[Task brief] Start at the line with "delta State.endLatency" in the records below, stop at the line with "theorem State.protect_kept (s", and return every line in that span exactly, the two end lines included.
---- Given entries
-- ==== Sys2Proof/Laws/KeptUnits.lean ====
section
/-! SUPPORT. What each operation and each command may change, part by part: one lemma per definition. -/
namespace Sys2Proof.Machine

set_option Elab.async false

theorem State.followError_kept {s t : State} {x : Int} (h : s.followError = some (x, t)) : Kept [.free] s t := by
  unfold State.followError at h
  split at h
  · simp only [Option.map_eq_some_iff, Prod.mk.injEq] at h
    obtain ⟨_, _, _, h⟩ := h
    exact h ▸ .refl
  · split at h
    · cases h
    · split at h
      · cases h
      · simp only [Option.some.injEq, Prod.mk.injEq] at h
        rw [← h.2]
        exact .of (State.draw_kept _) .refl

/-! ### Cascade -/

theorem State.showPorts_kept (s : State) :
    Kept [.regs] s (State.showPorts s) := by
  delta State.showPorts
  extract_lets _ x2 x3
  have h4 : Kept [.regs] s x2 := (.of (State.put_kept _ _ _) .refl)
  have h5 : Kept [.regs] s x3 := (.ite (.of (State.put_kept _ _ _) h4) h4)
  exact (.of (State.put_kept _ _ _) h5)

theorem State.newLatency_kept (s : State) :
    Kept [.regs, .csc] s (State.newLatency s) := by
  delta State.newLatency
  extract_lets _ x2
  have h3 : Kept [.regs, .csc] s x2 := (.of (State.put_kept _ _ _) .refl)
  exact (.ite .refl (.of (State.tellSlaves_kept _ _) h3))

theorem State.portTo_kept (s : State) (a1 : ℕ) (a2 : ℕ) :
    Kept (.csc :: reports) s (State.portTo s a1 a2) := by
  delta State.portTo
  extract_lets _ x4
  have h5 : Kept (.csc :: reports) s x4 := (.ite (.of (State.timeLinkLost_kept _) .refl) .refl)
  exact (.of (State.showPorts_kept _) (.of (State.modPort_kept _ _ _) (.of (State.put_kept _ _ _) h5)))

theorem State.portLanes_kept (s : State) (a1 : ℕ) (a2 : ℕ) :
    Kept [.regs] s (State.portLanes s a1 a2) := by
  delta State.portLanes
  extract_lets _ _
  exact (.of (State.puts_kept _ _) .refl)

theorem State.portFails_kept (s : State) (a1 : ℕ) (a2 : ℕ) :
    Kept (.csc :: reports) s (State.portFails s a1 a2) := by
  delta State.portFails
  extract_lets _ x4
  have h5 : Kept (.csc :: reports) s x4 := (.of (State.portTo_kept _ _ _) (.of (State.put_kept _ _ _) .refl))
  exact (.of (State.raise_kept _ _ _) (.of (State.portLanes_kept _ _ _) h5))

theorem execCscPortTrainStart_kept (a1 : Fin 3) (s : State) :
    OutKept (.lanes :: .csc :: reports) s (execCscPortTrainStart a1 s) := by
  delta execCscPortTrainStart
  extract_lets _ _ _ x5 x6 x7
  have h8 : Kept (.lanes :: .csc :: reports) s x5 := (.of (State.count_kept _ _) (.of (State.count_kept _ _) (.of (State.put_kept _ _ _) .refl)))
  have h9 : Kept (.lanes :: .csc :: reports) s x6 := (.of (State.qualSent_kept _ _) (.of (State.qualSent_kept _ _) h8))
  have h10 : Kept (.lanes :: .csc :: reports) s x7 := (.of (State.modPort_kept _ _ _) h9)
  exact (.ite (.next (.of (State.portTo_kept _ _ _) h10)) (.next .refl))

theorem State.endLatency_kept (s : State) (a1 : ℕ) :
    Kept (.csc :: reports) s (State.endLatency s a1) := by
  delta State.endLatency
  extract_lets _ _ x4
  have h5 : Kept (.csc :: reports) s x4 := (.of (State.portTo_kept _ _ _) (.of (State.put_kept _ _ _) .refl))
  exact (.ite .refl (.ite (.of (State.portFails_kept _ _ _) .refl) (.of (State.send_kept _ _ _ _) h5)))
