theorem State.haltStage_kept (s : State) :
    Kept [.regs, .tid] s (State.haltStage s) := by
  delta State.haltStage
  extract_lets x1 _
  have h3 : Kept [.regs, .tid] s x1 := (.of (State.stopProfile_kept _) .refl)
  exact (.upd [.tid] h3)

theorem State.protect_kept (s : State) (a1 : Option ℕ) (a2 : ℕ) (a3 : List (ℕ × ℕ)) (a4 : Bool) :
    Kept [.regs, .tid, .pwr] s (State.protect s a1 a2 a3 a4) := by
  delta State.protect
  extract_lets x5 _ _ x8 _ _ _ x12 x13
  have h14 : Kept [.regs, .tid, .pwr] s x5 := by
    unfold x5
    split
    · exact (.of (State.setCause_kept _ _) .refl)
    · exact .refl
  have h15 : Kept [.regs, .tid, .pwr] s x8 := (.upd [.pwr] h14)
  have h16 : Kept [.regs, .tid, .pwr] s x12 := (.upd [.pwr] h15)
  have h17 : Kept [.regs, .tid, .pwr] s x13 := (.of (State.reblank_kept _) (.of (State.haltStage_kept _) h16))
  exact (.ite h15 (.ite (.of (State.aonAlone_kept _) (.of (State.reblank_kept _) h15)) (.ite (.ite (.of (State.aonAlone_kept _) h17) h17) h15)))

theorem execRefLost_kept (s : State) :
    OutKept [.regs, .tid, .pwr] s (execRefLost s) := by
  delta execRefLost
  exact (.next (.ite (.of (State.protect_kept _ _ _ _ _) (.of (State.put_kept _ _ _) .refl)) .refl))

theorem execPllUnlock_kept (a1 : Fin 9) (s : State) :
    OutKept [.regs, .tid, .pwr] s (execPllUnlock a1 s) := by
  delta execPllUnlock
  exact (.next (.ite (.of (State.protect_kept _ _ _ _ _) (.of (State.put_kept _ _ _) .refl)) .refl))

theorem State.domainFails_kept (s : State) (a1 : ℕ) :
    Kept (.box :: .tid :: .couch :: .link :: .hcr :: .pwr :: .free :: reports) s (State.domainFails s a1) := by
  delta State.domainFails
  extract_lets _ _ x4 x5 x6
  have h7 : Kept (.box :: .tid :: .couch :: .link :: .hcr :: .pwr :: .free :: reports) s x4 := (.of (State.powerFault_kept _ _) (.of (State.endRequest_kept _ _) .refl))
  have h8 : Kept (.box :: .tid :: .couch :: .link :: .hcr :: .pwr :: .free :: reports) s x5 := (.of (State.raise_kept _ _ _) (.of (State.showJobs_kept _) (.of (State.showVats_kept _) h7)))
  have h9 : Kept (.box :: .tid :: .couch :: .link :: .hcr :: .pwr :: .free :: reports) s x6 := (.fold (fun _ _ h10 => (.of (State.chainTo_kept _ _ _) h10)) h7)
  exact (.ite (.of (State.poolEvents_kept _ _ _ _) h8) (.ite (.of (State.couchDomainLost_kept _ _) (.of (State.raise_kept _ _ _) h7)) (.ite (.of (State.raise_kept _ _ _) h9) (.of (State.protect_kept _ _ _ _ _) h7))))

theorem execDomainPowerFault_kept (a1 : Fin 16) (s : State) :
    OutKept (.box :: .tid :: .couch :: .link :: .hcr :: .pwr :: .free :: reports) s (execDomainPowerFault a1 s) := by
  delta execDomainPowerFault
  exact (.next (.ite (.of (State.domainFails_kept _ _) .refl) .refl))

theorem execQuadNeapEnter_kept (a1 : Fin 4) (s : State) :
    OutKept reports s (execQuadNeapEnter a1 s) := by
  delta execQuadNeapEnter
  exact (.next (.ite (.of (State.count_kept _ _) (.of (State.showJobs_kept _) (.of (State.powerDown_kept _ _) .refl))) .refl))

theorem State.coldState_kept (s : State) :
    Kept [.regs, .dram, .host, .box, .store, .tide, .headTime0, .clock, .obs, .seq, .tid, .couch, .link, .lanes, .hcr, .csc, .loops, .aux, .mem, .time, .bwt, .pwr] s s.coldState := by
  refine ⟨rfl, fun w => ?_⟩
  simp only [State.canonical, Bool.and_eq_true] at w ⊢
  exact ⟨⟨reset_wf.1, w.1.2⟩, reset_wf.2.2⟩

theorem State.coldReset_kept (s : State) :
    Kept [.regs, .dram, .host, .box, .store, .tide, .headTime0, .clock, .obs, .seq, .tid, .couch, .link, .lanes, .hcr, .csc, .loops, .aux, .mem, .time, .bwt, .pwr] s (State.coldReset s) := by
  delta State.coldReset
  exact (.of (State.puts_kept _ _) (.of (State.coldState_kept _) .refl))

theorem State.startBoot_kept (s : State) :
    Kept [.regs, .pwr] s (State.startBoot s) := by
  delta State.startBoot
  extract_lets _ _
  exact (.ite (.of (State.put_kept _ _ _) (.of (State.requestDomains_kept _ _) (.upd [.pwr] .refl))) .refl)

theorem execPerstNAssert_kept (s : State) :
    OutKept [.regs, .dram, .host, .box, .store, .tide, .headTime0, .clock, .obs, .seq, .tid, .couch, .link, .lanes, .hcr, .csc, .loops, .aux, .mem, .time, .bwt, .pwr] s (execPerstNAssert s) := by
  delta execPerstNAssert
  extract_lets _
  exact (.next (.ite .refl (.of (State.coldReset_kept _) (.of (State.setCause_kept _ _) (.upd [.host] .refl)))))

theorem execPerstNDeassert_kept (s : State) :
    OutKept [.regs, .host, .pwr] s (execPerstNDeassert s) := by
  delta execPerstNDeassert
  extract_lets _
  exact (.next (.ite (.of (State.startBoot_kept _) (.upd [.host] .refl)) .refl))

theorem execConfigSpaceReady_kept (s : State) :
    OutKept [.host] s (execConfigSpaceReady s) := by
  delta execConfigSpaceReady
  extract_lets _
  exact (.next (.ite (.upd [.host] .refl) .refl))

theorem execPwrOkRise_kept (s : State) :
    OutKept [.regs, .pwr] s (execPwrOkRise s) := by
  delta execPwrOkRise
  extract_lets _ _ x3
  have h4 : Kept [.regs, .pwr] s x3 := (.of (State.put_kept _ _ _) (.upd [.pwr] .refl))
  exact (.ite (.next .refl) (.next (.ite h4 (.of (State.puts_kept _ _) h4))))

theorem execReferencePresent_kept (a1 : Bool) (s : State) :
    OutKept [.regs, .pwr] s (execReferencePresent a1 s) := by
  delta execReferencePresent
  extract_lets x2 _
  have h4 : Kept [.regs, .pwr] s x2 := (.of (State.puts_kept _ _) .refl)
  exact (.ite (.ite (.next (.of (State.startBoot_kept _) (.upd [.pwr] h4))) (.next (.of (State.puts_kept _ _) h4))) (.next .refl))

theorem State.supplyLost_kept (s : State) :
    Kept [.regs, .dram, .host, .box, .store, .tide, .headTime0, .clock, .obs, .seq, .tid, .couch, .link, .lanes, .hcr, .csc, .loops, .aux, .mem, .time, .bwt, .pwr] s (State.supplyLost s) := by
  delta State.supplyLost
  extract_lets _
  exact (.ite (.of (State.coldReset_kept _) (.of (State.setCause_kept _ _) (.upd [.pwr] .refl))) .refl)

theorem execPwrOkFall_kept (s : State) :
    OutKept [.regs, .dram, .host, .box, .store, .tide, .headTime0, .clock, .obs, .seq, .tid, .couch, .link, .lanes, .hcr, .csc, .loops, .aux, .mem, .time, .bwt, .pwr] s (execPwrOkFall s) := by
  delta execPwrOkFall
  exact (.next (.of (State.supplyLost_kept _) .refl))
--------
[Output below]
  delta State.endLatency
  extract_lets _ _ x4
  have h5 : Kept (.csc :: reports) s x4 := (.of (State.portTo_kept _ _ _) (.of (State.put_kept _ _ _) .refl))
  exact (.ite .refl (.ite (.of (State.portFails_kept _ _ _) .refl) (.of (State.send_kept _ _ _ _) h5)))
theorem State.haltStage_kept (s : State) :
    Kept [.regs, .tid] s (State.haltStage s) := by
  delta State.haltStage
  extract_lets x1 _
  have h3 : Kept [.regs, .tid] s x1 := (.of (State.stopProfile_kept _) .refl)
  exact (.upd [.tid] h3)

theorem State.protect_kept (s : State) (a1 : Option ℕ) (a2 : ℕ) (a3 : List (ℕ × ℕ)) (a4 : Bool) :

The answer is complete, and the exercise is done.